▸ **Exercise requirements**
Whichever lines include the word "evaluate", copy them as they appear in the data.

▸ **Data records**
+---+

-- ==== Sys2Proof/Machine/Housekeep.lean ====
section
/-! DEFINITION. What an evaluation of housekeeping decides (R473, R475 to R477, R480), a shutdown (R481, R482), and the trouble log (R483, R487). -/

namespace Sys2Proof.Machine

/-! ### Throttling -/

/-- R475: the mode follows THROTTLED. -/
def State.throttleMode (s : State) : State :=
  if s.flag Reg.HK_STAT.THROTTLED ∧ s.mode = Mode.RUN then s.setMode Mode.THROTTLE 2
  else if !s.flag Reg.HK_STAT.THROTTLED ∧ s.mode = Mode.THROTTLE then s.setMode Mode.RUN 2
  else s

/-- The sites of HK_ORDER in their order, up to the first 0xFF. -/
def State.pauseOrder (s : State) : List Nat :=
  ((List.range 64).map (fun i => bitsOf (s.get (Reg.HK_ORDER.SITES (i / 16))) (8 * (i % 16)) 8)).takeWhile (· != 0xFF)

/-- R476: one site is paused. -/
def State.pauseOne (s : State) : State :=
  match s.pauseOrder.find? (fun n => n < 64 && s.siteState n == Site.RUNNING && !s.hk.paused.contains n) with
  | some n =>
    let s1 := ((s.hold n Cause.THERMAL).event n Ev.THERMAL_PAUSE s.hotDetail).inc Reg.HK_CNT.PAUSES
    { s1 with hk := { s1.hk with paused := s1.hk.paused ++ [n] } }
  | none => s

/-- R476: pauses at PAUSE_ROUNDS rounds after entry to THROTTLE and at every PAUSE_ROUNDS rounds after that. (DEDUCED, assumption 116.) -/
def State.pauseDue (s : State) : State :=
  if s.mode ≠ Mode.THROTTLE then s
  else
    let k := s.hk.since + 1
    let s1 : State := { s with hk := { s.hk with since := k } }
    let thr : Int := s.get Reg.HK_CTRL.THR_T
    if s.flag Reg.HK_CTRL.PAUSE_EN ∧ k % s.get Reg.HK_CTRL.PAUSE_ROUNDS = 0 ∧ s.tsValues.any (fun p => thr ≤ p.2) then s1.pauseOne else s1

/-- R477: after release, the site paused last of those still paused resumes. (DEDUCED, assumption 116.) -/
def State.resumeOne (s : State) : State :=
  if s.flag Reg.HK_STAT.THROTTLED then s
  else match s.hk.paused.reverse with
    | n :: rest => ({ s.clearCauses n (2 ^ Cause.THERMAL) with hk := { s.hk with paused := rest.reverse } } : State).event n Ev.THERMAL_RESUME 0
    | [] => s

/-- R473: the cold-plate sensors are read in rounds whose index is a multiple of 1,000, and later while the port is busy. (DEDUCED, assumption 110.) -/
def State.coldDue (s : State) : State :=
  if s.flag Reg.HK_CTRL.COOL_EN ∧ !s.cold.isEmpty ∧ (s.hk.cold ∨ s.hk.idx % 1000 = 0) then
    (if s.flag Reg.MP_STAT.BUSY then { s with hk := { s.hk with cold := true } }
     else { s.set Reg.MP_STAT.BUSY 1 with mpOp := some .cold, hk := { s.hk with cold := false } })
  else s

/-! ### Shutdown -/

/-- R482: the record of a shutdown but for its CRC. -/
def State.shutBody (s : State) (seq src cause : Nat) : List Byte :=
  let mon := decide (0x40 ≤ src)
  let i := if mon then s.get Reg.HK_STAT.HOT_SRC else src
  let temp := if mon then s.get Reg.HK_STAT.HOT_T else fieldOf 16 ((s.tsValue src).getD 0)
  leBytes 4 seq ++ leBytes 8 s.stampBeat ++ leBytes 2 0 ++ leBytes 1 src ++ leBytes 1 cause ++ leBytes 2 temp
    ++ leBytes 2 (s.get (Reg.HK_TS.RATE i)) ++ leBytes 1 s.mode
    ++ leBytes 1 (s.get Reg.HK_STAT.EST + 2 * s.get Reg.HK_STAT.THROTTLED)
    ++ leBytes 2 (if mon then s.get (Reg.HK_MON.VALUE (src - 0x40)) else 0) ++ leBytes 4 0

/-- R481: a shutdown starts. -/
def State.shutdown (s : State) (src cause : Nat) : State :=
  let seq := if s.flag Reg.HK_STAT.SD_VALID then s.get Reg.HK_STAT.SD_SEQ + 1 else 0
  let value := if 0x40 ≤ src then s.get (Reg.HK_MON.VALUE (src - 0x40)) else fieldOf 16 ((s.tsValue src).getD 0)
  let s1 := ((s.leaveOperation.setMode Mode.SHUTDOWN 4).alert (if cause = 3 then Alert.OTHER else Alert.THERMAL)).log Src.HK Lc.SHUTDOWN (src * 2 ^ 32 + value)
  { s1 with shut := some ⟨s.now, withCrc (s.shutBody seq src cause), seq, 0⟩ }

/-- R481, step 3: the stacks enter self-refresh once every switch is open, or 1,000,000 beats after the start; while REFCLK is absent the housekeeping
oscillator times this. -/
def State.selfRefresh (s : State) : State := match s.shut with
  | some k =>
    if k.phase = 0 ∧ (k.start + 1000000 ≤ s.now ∨ !s.tb.refPresent ∨ (List.range 64).all (fun d => !s.flag (Reg.DPS_STAT.CONN d))) then
      { (s.set Reg.SO_STAT.STACK0 2).set Reg.SO_STAT.STACK1 2 with shut := some { k with phase := 1 } }
    else s
  | none => s

/-- R17, R481, step 4: the record is written. (DEDUCED, assumption 86.) -/
def State.recordShut (s : State) (w : NvmEnd) : State := match s.shut with
  | some k =>
    if k.phase = 1 then { (s.nvmWrite (0xD000 + 32 * (k.seq % 256)) k.body w).1 with shut := some { k with phase := 2 } } else s
  | none => s

/-! ### The evaluation -/

/-- R470: what the evaluation of the round in hand does at class 7. In RESET and SHUTDOWN it takes no action. (DEDUCED, assumption 115.) -/
def State.hkActions (s : State) : State :=
  if s.mode = Mode.RESET ∨ s.mode = Mode.SHUTDOWN then s
  else match s.hk.fatal with
    | some (src, cause) => s.shutdown src cause
    | none =>
      let p : State := { s with hk := { s.hk with paused := s.hk.paused.filter (fun n => bitOf (s.get (Reg.SQ_STAT.CAUSES n)) Cause.THERMAL) } }
      ((if p.mode = Mode.THROTTLE then p.throttleMode.pauseDue else p.throttleMode).resumeOne).coldDue

/-- R470: the evaluation beat of a round. -/
def State.evaluate (s : State) : State :=
  let s1 := s.hkReadings
  if s1.hk.round.isSome ∧ s1.hk.judged then
    let s2 := s1.hkActions.follow
    { s2 with hk := { s2.hk with round := none, judged := false, fatal := none } }
  else s1

/-! ### The trouble log (R483, R487) -/

/-- R483: the oldest waiting entry is written. -/
def State.logWrite (s : State) : State := match s.logWait with
  | [] => s
  | e :: rest =>
    let tail := s.get Reg.LOG_STAT.TAIL
    let s1 : State := { s with logWait := rest, logRing := sset (fun _ => 0) s.logRing (tail % 4096) e.word }
    (if 4096 ≤ tail then s1.set Reg.LOG_STAT.WRAPPED 1 else s1).set Reg.LOG_STAT.TAIL (tail + 1)

/-- R487: CLEAR empties the log. (DEDUCED, assumption 117.) -/
def State.logClear (s : State) : State := { s.setReg Reg.LOG_STAT.word 0 with logRing := [] }

/-! ### The rows -/

def execRoundEvaluation (s : State) : Out := .next s.evaluate
def execStackSelfRefresh (s : State) : Out := .next s.selfRefresh
def execShutdownRecordDone (w : NvmEnd) (s : State) : Out := .next (s.recordShut w)
def execLogEntryWrite (s : State) : Out := .next s.logWrite
def execLogCmdClear (port : Port) (s : State) : Out := .next (s.host port Reg.LOG_CMD.word Src.LOG 0 State.logClear)

end Sys2Proof.Machine
end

+---+

▸ **Answer space**
def State.evaluate (s : State) : State :=
def execRoundEvaluation (s : State) : Out := .next s.evaluate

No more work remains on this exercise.